You might want to change the following:
shuffleRec :: StdGen -> [a] -> [a]
shuffleRec g list = x:shuffleArr g' xs
(n,g') = randomR (0,length list-1) g
(x:xs') = drop n list
xs = take n list ++ xs'
into the following:
shuffleRec :: StdGen -> [a] -> [a]
shuffleRec g list = x:shuffleRec g' xs
(n,g') = randomR (0,length list-1) g
(x:xs') = drop n list
xs = take n list ++ xs'
Since shuffleRec just called shuffleArr, one would expect them
to run in approximately the same time :-)
Dan Rosén:
> Dear haskell-cafe users,
> I am constructing a shuffle function: given an StdGen and a list, return the
> list permuted, with all permutations of equal probability.
> There is the simlpe recursive definition: generate a number from 1 to length
> list, take this element out from the list, call the function recursively on
> the remaining list and then cons the element on the shuffled list.
> A more imperative approach is to make the list an array, and traverse the
> array in reverse, swapping the iterated element with an arbitrary element
> less than or equal to the iterator.
> These functions are implemented as shuffleRec and shuffleArr, respectively.
> What complexity does these functions have?
> I argue that the shuffleArr function should be O(n), since it only contains
> one loop of n, where each loop does actions that are O(1): generating a random
> number and swapping two elements in an array.
> I argue that the shuffleRec function should be O(n^2), since for each call,
> it creates a new list in O(n), with the drop and take calls, and calls itself
> recursively.

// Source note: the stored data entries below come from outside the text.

/-- ACAS and AADDB: `f old b c` answers the new value, or `none` where memory stays (15 R315, R316). The old value always
returns; `refused` also writes f7. -/
def casLike (i : Instr) (x : ExOps) (f : Nat → Nat → Nat → Option Nat) (refused : Bool) (s : State) : State :=
  let n := casWidth x
  let cut (w : Word) : Nat := w.toNat % 2 ^ (8 * n)
  gate i true memRole false id
    (operands { srcs := [x.a, x.b, x.c], dst := some x.d, dstFlag := if refused then some 7 else none }
      (fun v s =>
        let va := v.getD 0 0
        let k := s.me
        let dom := (s.slot k).domain
        checkAddress s va n .atomic (fun s p =>
          match performedFor s (Nat.max (if succOrder x = 1 then 0 else succOrder x) (if failOrder x = 4 then 4 else 0)) p with
          | (s1, false) => .wait s1 10
          | (s1, true) =>
            let new (old : Nat) : Option Nat := f old (cut (v.getD 1 0)) (cut (v.getD 2 0))
            -- one that leaves memory as it is does not stall (20 R432)
            if undoStalls s1 p && (performRead s1 p n k dom).2.any (fun old => (new old).isSome) then
              .wait (noteStall s1 k p) 10
            else
              match performRmw s1 p n k dom new with
              | (s2, none) => .trap s2 15 va
              | (s2, some old) =>
                let (due, s3) := dueIn s2 (accessTime s2 p va + 16)
                let s4 := writeLate s3 x.d { val := BitVec.ofNat 64 old, due := due }
                if refused then
                  let late : Late := { val := bool64 (new old).isNone, due := due }
                  .done (s4.modMe (fun c => { c with vpend := c.vpend ++ [⟨.flag 7, late⟩] }))
                else .done s4))) s

/-- ACAS (15 R315). -/
def execAcas (st : BitVec 3) (x : ExOps) (s : State) : Result :=
  .next (casLike (.acas st x) x (fun old b c => if old = b then some c else none) false s)

/-- AADDB (15 R315): refused where the exact sum exceeds the bound. -/
def execAaddb (st : BitVec 3) (x : ExOps) (s : State) : Result :=
  .next (casLike (.aaddb st x) x (fun old b c => if old + b ≤ c then some (old + b) else none) true s)

/-! ### Waiting on an address (15 R319 to R322) -/

/-- A suspending instruction issues: it completes later, in the step SUSPENSION_COMPLETE; the role's address stays on it,
so that a trap taken first issues it again (11 R221, R222). -/
def suspendHere (s : State) (kind : SuspKind) (ptr : BitVec 32) : Did :=
  .goto (s.modSlot s.me (fun x => { x with susp := some { role := s.cur.role, kind := kind, ptr := ptr, woken := false } })) s.myRole.pc

/-- A suspending instruction that issues while another suspension is pending is treated as not issued (11 R221). -/
def suspensionFree (s : State) : Bool := (s.slot s.me).susp.isNone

This yields O(n^2).
> However, they both have the same runnig time (roughly), and through looking
> at the plot it _very_ much looks quadratic.
> I am compiling with GHC and I guess there is something in the lazy semantics
> that confuses me about the complexities, and maybe I have misunderstood how
> STArrays work.
> Any pointers to what's going in is greatly appreciated!
> Best regards,
> Dan Rosén, Sweden
> Here is the code:
> module Main where
> import Control.Monad
> import Control.Monad.ST
> import Data.Array.ST
> import Data.STRef
> import System.Random
> import Time
> import CPUTime
> shuffleArr :: StdGen -> [a] -> [a]
> shuffleArr g list = runST $ do
> let n = length list
> gref <- newSTRef g
> arr <- listToArray list
> forM_ [n,n-1..2] $ \p -> do
> m <- rand (1,p) gref
> swap arr m p
> getElems arr
> where
> rand range gref = do
> g <- readSTRef gref
> let (v,g') = randomR range g
> writeSTRef gref g'
> return v
> swap a n m = do
> [n',m'] <- mapM (readArray a) [n,m]
> mapM (uncurry $ writeArray a) [(m,n'),(n,m')]
> listToArray :: [a] -> ST s (STArray s Int a)
> listToArray list = let n = length list
> in newListArray (1,n) list
> shuffleRec :: StdGen -> [a] -> [a]
> shuffleRec g list = x:shuffleArr g' xs
> where
> (n,g') = randomR (0,length list-1) g
> (x:xs') = drop n list
> xs = take n list ++ xs'
> -- A somewhat lame attempt to derive the complexities through testing,
> -- prints the times for the different functions in a table
> main :: IO ()
> main = do
> let times = take 30 $ iterate (+30000) 10000
> answers <- mapM test times
> sequence_ [ putStrLn $ concatMap ((++ "\t"). show) [toInteger t,arr,rec]
> | (t,(arr,rec)) <- zip times answers
> ]
> -- Perform a test of size n, and return the cycles it took for the different
> -- algorithms in a pair. Evaluation is enforced by seq on length of the list.
> test :: Int -> IO (Integer,Integer)
> test n = do
> let list = [1..n]
> [g1,g2] <- replicateM 2 newStdGen
> length list `seq` do
> s <- doTime ("shuffleArr " ++ show n) $
> (length $ shuffleArr g1 list) `seq` return ()
> s' <- doTime ("shuffleRec " ++ show n) $
> (length $ shuffleRec g2 list) `seq` return ()
> return (s,s')
> -- This is taken from GenUtil from the JHC creator's homepage
> doTime :: String -> IO a -> IO Integer
> doTime str action = do
> start <- getCPUTime
> x <- action
> end <- getCPUTime
> let time = (end - start) `div` 1000000 -- `div` cpuTimePrecision
> -- putStrLn $ "Timing: " ++ str ++ " " ++ show time
> return time